--- Prompt ---
Wherever a line in the records below contains "true", copy that line.

--- Extracted information ---

/-- What a closed commit means for an exchange: a task's first commit under the new program is done; one that was still queued when its
task switched is its last under the old program (R190, R206). -/
def commitDone (c : QueuedCommit) (s : State) : State :=
  let k := vget taskReset s.task c.task
  match s.prog.st with
  | .switching | .settling =>
    if c.onNew then
      (if k.firstDone then s else settleCheck (writeExchange (taskMod c.task (fun k => { k with firstDone := true }) s)))
    else if k.switched then
      writeExchange { s with prog := { s.prog with
        lastOldSeq := tabSet 0xFFFFFFFFFFFFFFFF s.prog.lastOldSeq c.task (lastSeqOf c.task s) } }
    else s
  | _ => s

/-- `RETAINED_COMMIT_CLOSED` (R121 to R125, R190): the controller closes the commit it is writing, and takes up the next. -/
def execRetainedCommitClosed (t : Fin 32) (s : State) : Host.Outcome State Fault Refusal :=
  .next (
    match s.retained.writing with
    | some c =>
      if c.task = t.val then
        startWriting (commitDone c (writeCommit c { s with retained := { s.retained with writing := none } }))
      else s
    | none => s)

/-- The pages that the persistent memory controller writes in the 5 ms of a hold-up at 512 KiB/ms (R30, R124). -/
def holdUpPages : Nat := 640

/-- The commit record in progress, where it can be written within the hold-up, is completed; another stays without its CLOSE and is
ignored (R30, R123). -/
def settleWriting (s : State) : State :=
  match s.retained.writing with
  | some c =>
    let t := { s with retained := { s.retained with writing := none } }
    if c.pages.length ≤ holdUpPages then commitDone c (writeCommit c t) else t
  | none => s

/-- The largest retention lag of any task (R126). -/
def retentionLag (s : State) : Nat :=
  (s.retained.writing.toList ++ s.retained.queue).foldl (fun m c => max m (now s - c.since)) 0

/-- `RETENTION_LAG_WARNING` (R126): above 100 ms a WARNING; below 10 ms, for 10 s, the condition clears. -/
def execRetentionLagWarning (s : State) : Host.Outcome State Fault Refusal :=
  .next (
    let lag := retentionLag s
    if s.retained.lagging = false ∧ 100 * ms < lag then
      record sevWarning 0x0312 (srcUnit 9) [] { s with retained := { s.retained with lagging := true } }
    else if s.retained.lagging ∧ lag < 10 * ms ∧ s.retained.lastHigh + 10 * sec ≤ now s then
      { s with retained := { s.retained with lagging := false } }
    else s)

end Sys2Proof.Machine
end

--- Completed exercise ---
      (if k.firstDone then s else settleCheck (writeExchange (taskMod c.task (fun k => { k with firstDone := true }) s)))
      record sevWarning 0x0312 (srcUnit 9) [] { s with retained := { s.retained with lagging := true } }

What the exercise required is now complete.